## [AIM OF THE TASK]
Your answer needs to include each line of the records in which the string "reset" can be found.

## [ENTRIES PROVIDED]
○ ○ ○
-- ==== Sys2Proof/Tests/Slice0.lean ====
section
/-! SUPPORT. The model's own tests: expected values come from spec/95_test_vectors.md or are worked out by hand from the
encodings of spec/. The `witness_` theorems meet the hypotheses of the obligations. -/

namespace Sys2Proof.Tests

open Sys2Proof.Machine

/-! ### Helpers -/

/-- The next state of an outcome. -/
def nextOf (o : Host.Outcome State Fault Refusal) : Option State :=
  match o with
  | .next t => some t
  | .fault _ => none
  | .refused _ => none

/-- Bytes as IBUF cells from an address on. -/
def cells (a : Nat) : List Nat → List Host.Cell
  | [] => []
  | b :: rest => (a, BitVec.ofNat 8 b) :: cells (a + 1) rest

/-- A block after reset with the spec's default parameters, MAX_IBUF = 256 and MAX_OBUF = 64. -/
def idle : State :=
  { State.reset with params := { maxIbuf := 256#32, maxObuf := 64#32, unknownPtCode := .wrongType, fbFormatMap := .doc } }

/-- A FRAME_ONLY run in progress over a buffer of these bytes, at its first packet. -/
def run (bytes : List Nat) : State :=
  { idle with frameOnly := true, busy := true, bufLen := BitVec.ofNat 32 bytes.length, ibuf := cells 0 bytes }

/-- STATUS, ERR_OFFSET, OFFSET and PKT_COUNT after the next step. -/
def result (s : State) : Option (Word × Word × Word × Word) :=
  (nextOf (step s)).map (fun t => (statusWord t, t.errOffset, t.offset, t.pktCount))

/-- The four words of DTAB entry `i` after the next step. -/
def entry (s : State) (i : Nat) : Option (List Word) :=
  (nextOf (step s)).map (fun t => [dtabWord t i 0, dtabWord t i 1, dtabWord t i 2, dtabWord t i 3])

/-- The host's next action is this access. -/
def hostDoes (a : Access) (s : State) : State :=
  { s with host := [.access a] }

/-- ENC_HDR, ENC_OFFSET, ENC_COUNT and ENC_STATUS after the next step. -/
def encoded (s : State) : Option (Word × Word × Word × Word) :=
  (nextOf (step s)).map (fun t => (t.encHdr, t.encOffset, t.encCount, encStatusWord t))

/-- A block whose encode unit holds this much output. -/
def encoding (fields offset count : Word) : State :=
  { idle with encFields := fields, encOffset := offset, encCount := count }

/-! ### Well-formedness: an ill-formed term for each check -/

theorem test_illFormed_tlfb :
    (Instr.tlfbUnregistered 2#2 0#1 1#5 2#16).wellFormed .doc = false ∧
    (Instr.tlfbUnregistered 2#2 0#1 5#5 2#16).wellFormed .rfc = false ∧
    (Instr.tlfbUnregistered 2#2 0#1 5#5 2#16).wellFormed .doc = true := by decide

theorem test_illFormed_psfb :
    (Instr.psfbUnregistered 2#2 0#1 1#5 2#16).wellFormed .doc = false ∧
    (Instr.psfbUnregistered 2#2 0#1 2#5 2#16).wellFormed .doc = false ∧
    (Instr.psfbUnregistered 2#2 0#1 4#5 2#16).wellFormed .doc = false ∧
    (Instr.psfbUnregistered 2#2 0#1 4#5 2#16).wellFormed .rfc = false ∧
    (Instr.psfbUnregistered 2#2 0#1 2#5 2#16).wellFormed .rfc = true := by decide

theorem test_illFormed_unknownPt :
    (Instr.unknownPt 2#2 0#1 0#5 200#8 0#16).wellFormed .doc = false ∧
    (Instr.unknownPt 2#2 0#1 0#5 207#8 0#16).wellFormed .doc = false ∧
    (Instr.unknownPt 2#2 0#1 0#5 199#8 0#16).wellFormed .doc = true ∧
    (Instr.unknownPt 2#2 0#1 0#5 208#8 0#16).wellFormed .doc = true := by decide

/-! ### Decoding: words written out bit by bit as V P C PT L (R90) -/

theorem test_decode_sr :
    decodeHeaderWord .doc 0b10_0_00000_11001000_0000000000000110#32 = .sr 2#2 0#1 0#5 6#16 := by decide

theorem test_decode_rr :
    decodeHeaderWord .doc 0b10_0_00001_11001001_0000000000000111#32 = .rr 2#2 0#1 1#5 7#16 := by decide

theorem test_decode_sdes :
    decodeHeaderWord .doc 0b10_1_00001_11001010_0000000000001100#32 = .sdes 2#2 1#1 1#5 12#16 := by decide

theorem test_decode_bye :
    decodeHeaderWord .doc 0b01_0_00001_11001011_0000000000000001#32 = .bye 1#2 0#1 1#5 1#16 := by decide

theorem test_decode_app :
    decodeHeaderWord .doc 0b10_0_11111_11001100_0000000000000011#32 = .app 2#2 0#1 31#5 3#16 := by decide

theorem test_decode_tlfbNack :
    decodeHeaderWord .doc 0b10_0_00001_11001101_0000000000000011#32 = .tlfbNack 2#2 0#1 3#16 := by decide

theorem test_decode_psfbPli :
    decodeHeaderWord .rfc 0b10_0_00001_11001110_0000000000000010#32 = .psfbPli 2#2 0#1 2#16 := by decide

theorem test_decode_psfbFir :
    decodeHeaderWord .doc 0b10_0_00010_11001110_0000000000000100#32 = .psfbFir 2#2 0#1 4#16 ∧
    decodeHeaderWord .rfc 0b10_0_00100_11001110_0000000000000100#32 = .psfbFir 2#2 0#1 4#16 := by decide

theorem test_decode_psfbRrr :
    decodeHeaderWord .doc 0b10_0_00100_11001110_0000000000000010#32 = .psfbRrr 2#2 0#1 2#16 ∧
    decodeHeaderWord .rfc 0b10_0_00101_11001101_0000000000000010#32 = .psfbRrr 2#2 0#1 2#16 := by decide

theorem test_decode_xr :
    decodeHeaderWord .doc 0b10_0_00000_11001111_1111111111111111#32 = .xr 2#2 0#1 0#5 0xFFFF#16 := by decide

theorem test_decode_tlfbUnregistered :
    decodeHeaderWord .doc 0b10_0_01111_11001101_0000000000000100#32 = .tlfbUnregistered 2#2 0#1 15#5 4#16 ∧
    decodeHeaderWord .doc 0b10_0_00101_11001101_0000000000000100#32 = .tlfbUnregistered 2#2 0#1 5#5 4#16 := by decide

theorem test_decode_psfbUnregistered :
    decodeHeaderWord .doc 0b10_0_00011_11001110_0000000000000010#32 = .psfbUnregistered 2#2 0#1 3#5 2#16 ∧
    decodeHeaderWord .rfc 0b10_0_00010_11001110_0000000000000010#32 = .psfbUnregistered 2#2 0#1 2#5 2#16 := by decide

theorem test_decode_unknownPt :
    decodeHeaderWord .doc 0b10_0_00000_11010000_0000000000000001#32 = .unknownPt 2#2 0#1 0#5 208#8 1#16 ∧
    decodeHeaderWord .doc 0#32 = .unknownPt 0#2 0#1 0#5 0#8 0#16 := by decide

/-- R100, with the ignored bits set. -/
theorem test_decode_commands :
    decode .doc (.csrWrite 0x00#8 0xFFFFFFFD#32) = .ok (.start false) ∧
    decode .doc (.csrWrite 0x00#8 0x00000003#32) = .ok (.start true) ∧
    decode .doc (.csrWrite 0x20#8 0xFFFFFFFF#32) = .ok .encClear ∧
    decode .doc (.csrWrite 0x28#8 0#32) = .ok (.encAppend 0#32) := by decide

/-- Writes that are no commands are rejected by name (R100). -/
theorem test_decode_notACommand :
    decode .doc (.csrWrite 0x00#8 2#32) = .error .notACommand ∧
    decode .doc (.csrWrite 0x20#8 2#32) = .error .notACommand ∧
    decode .doc (.csrWrite 0x08#8 1#32) = .error .notACommand ∧
    decode .doc (.csrWrite 0x29#8 1#32) = .error .notACommand := by decide

/-- HC-D1, HC-D5, HC-D6 and HC-D9. -/
theorem test_hdrDecode :
    hdrDecode [0x81#8, 0xC9#8, 0x00#8, 0x07#8] 32 = .ok ⟨2#2, 0#1, 1#5, 201#8, 7#16⟩ ∧
    hdrDecode [0x81#8, 0xC9#8, 0x00#8, 0x07#8, 0x11#8, 0x22#8] 6 = .ok ⟨2#2, 0#1, 1#5, 201#8, 7#16⟩ ∧
    hdrDecode [] 0 = .error .invalidHeader ∧
    hdrDecode [0x81#8, 0xC9#8, 0x00#8] 3 = .error .invalidHeader := by decide

/-- HC-E2, HC-E4 and HC-E5. -/
theorem test_hdrEncode :
    hdrEncode ⟨3#2, 1#1, 31#5, 255#8, 0xFFFF#16⟩ = [0xFF#8, 0xFF#8, 0xFF#8, 0xFF#8] ∧
    hdrEncode ⟨2#2, 1#1, 4#5, 206#8, 2#16⟩ = [0xA4#8, 0xCE#8, 0x00#8, 0x02#8] ∧
    hdrEncode ⟨1#2, 0#1, 0#5, 200#8, 0#16⟩ = [0x40#8, 0xC8#8, 0x00#8, 0x00#8] := by decide

/-- DS-9, DS-13, DS-15, DS-20 and DS-21. -/
theorem test_classify :
    classify .doc .wrongType 205#8 5#5 = .error .wrongType ∧ classify .rfc .wrongType 205#8 5#5 = .ok .psfbRrr ∧
    classify .doc .wrongType 206#8 2#5 = .ok .psfbFir ∧ classify .rfc .wrongType 206#8 2#5 = .error .wrongType ∧
    classify .doc .wrongType 206#8 4#5 = .ok .psfbRrr ∧ classify .rfc .wrongType 206#8 4#5 = .ok .psfbFir ∧
    classify .doc .unknownType 199#8 0#5 = .error .unknownType ∧
    classify .doc .wrongType 208#8 0#5 = .error .wrongType := by decide

/-- The numbers of R300 and R140. -/
theorem test_numbers :
    [ErrCode.ok, .invalidHeader, .packetTooShort, .wrongType, .badLength, .unknownType, .contentError,
      .lengthOverflow].map errNumber = [0#4, 1#4, 2#4, 3#4, 4#4, 5#4, 6#4, 7#4] ∧
    [PacketClass.sr, .rr, .sdes, .bye, .app, .tlfbNack, .psfbPli, .psfbFir, .psfbRrr, .xr].map classTag =
      [1#4, 2#4, 3#4, 4#4, 5#4, 6#4, 7#4, 8#4, 9#4, 10#4] := by decide

/-- PD-2, PD-4, PD-7, PD-8 and PD-9. -/
theorem test_padDetect :
    padDetect 1#1 12 0x04#8 = ⟨true, 4#8, true⟩ ∧ padDetect 1#1 8 0x05#8 = ⟨true, 5#8, false⟩ ∧
    padDetect 1#1 8 0x01#8 = ⟨true, 1#8, true⟩ ∧ padDetect 1#1 262144 0xFF#8 = ⟨true, 255#8, true⟩ ∧
    padDetect 0#1 4 0x00#8 = ⟨false, 0#8, false⟩ := by decide

/-- EN-1, EN-4 to EN-7, EN-10. -/
theorem test_lenEncode :
    lenEncode 4#32 = .ok 0#16 ∧ lenEncode 262144#32 = .ok 0xFFFF#16 ∧ lenEncode 262148#32 = .error .lengthOverflow ∧
    lenEncode 0xFFFFFFFC#32 = .error .lengthOverflow ∧ lenEncode 0#32 = .error .badLength ∧
    lenEncode 262145#32 = .error .badLength := by decide

/-- Where the host places a row's bits, the next step runs them: a header word and a CTRL write. -/
theorem test_withFetchWord :
    decodeTableWord 24 0x00CE0000 = some (.psfbUnregistered 0#2 0#1 0#5 0#16) ∧
    decodeTableWord 1 1 = some (.start false) ∧
    result (idle.withFetchWord 24 0x00CE0000) = some (0x302#32, 0#32, 0#32, 0#32) ∧
    result (idle.withFetchWord 1 1) = some (0x102#32, 0#32, 0#32, 0#32) := by decide

/-! ### The header instructions, one step each -/

/-- A Sender Report that does not end the buffer: the run goes on. -/
theorem test_sr :
    result (run [0x80, 0xC8, 0, 0, 0x80, 0xC9, 0, 0]) = some (0x001#32, 0#32, 4#32, 1#32) ∧
    entry (run [0x80, 0xC8, 0, 0, 0x80, 0xC9, 0, 0]) 0 = some [0x80C80000#32, 0#32, 4#32, 0x1#32] := by decide

/-- FR-3. -/
theorem test_rr :
    result (run [0x80, 0xC9, 0, 0]) = some (0x002#32, 0#32, 4#32, 1#32) ∧
    entry (run [0x80, 0xC9, 0, 0]) 0 = some [0x80C90000#32, 0#32, 4#32, 0x2#32] := by decide

/-- FR-4. -/
theorem test_rr_truncated :
    result (run [0x81, 0xC9, 0, 0x64]) = some (0x202#32, 0#32, 0#32, 0#32) := by decide

/-- PF-1. -/
theorem test_sdes :
    result (run [0xA1, 0xCA, 0, 2, 0x90, 0x2F, 0x9E, 0x2E, 0, 0, 0, 4]) = some (0x002#32, 0#32, 12#32, 1#32) ∧
    entry (run [0xA1, 0xCA, 0, 2, 0x90, 0x2F, 0x9E, 0x2E, 0, 0, 0, 4]) 0 =
      some [0xA1CA0002#32, 0#32, 12#32, 0x00040303#32] := by decide

/-- The second step of PF-3. -/
theorem test_bye :
    result { run [0xA0, 0xC9, 0, 1, 0, 0, 0, 4, 0x80, 0xCB, 0, 0] with offset := 8#32, pktCount := 1#32 } =
      some (0x002#32, 0#32, 12#32, 2#32) ∧
    entry { run [0xA0, 0xC9, 0, 1, 0, 0, 0, 4, 0x80, 0xCB, 0, 0] with offset := 8#32, pktCount := 1#32 } 1 =
      some [0x80CB0000#32, 8#32, 4#32, 0x4#32] := by decide

/-- The APP packet of L1-4, alone. -/
theorem test_app :
    entry (run [0x80, 0xCC, 0, 3, 0x4B, 0xAA, 0xE1, 0xAB, 0x4E, 0x41, 0x4D, 0x45, 0x41, 0x42, 0x43, 0x44]) 0 =
      some [0x80CC0003#32, 0#32, 16#32, 0x5#32] := by decide

theorem test_tlfbNack :
    entry (run [0x81, 0xCD, 0, 0]) 0 = some [0x81CD0000#32, 0#32, 4#32, 0x6#32] := by decide

/-- The Picture Loss Indication of L1-4, alone. -/
theorem test_psfbPli :
    entry (run [0x81, 0xCE, 0, 2, 0x90, 0x2F, 0x9E, 0x2E, 0x90, 0x2F, 0x9E, 0x2E]) 0 =
      some [0x81CE0002#32, 0#32, 12#32, 0x7#32] := by decide

/-- FR-11. -/
theorem test_psfbFir :
    entry (run [0xC2, 0xCE, 0, 2, 0x11, 0x11, 0x11, 0x11, 0x22, 0x22, 0x22, 0x22]) 0 =
      some [0xC2CE0002#32, 0#32, 12#32, 0x8#32] := by decide

/-- FR-12: the per-type decoder is asked, and fails a FIR without FCI. -/
theorem test_psfbFir_zeroFci :
    result { run [0x82, 0xCE, 0, 2, 0x11, 0x11, 0x11, 0x11, 0x22, 0x22, 0x22, 0x22] with frameOnly := false } =
      some (0x402#32, 0#32, 0#32, 0#32) := by decide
○ ○ ○
## [ANSWER]
/-- A block after reset with the spec's default parameters, MAX_IBUF = 256 and MAX_OBUF = 64. -/
  { State.reset with params := { maxIbuf := 256#32, maxObuf := 64#32, unknownPtCode := .wrongType, fbFormatMap := .doc } }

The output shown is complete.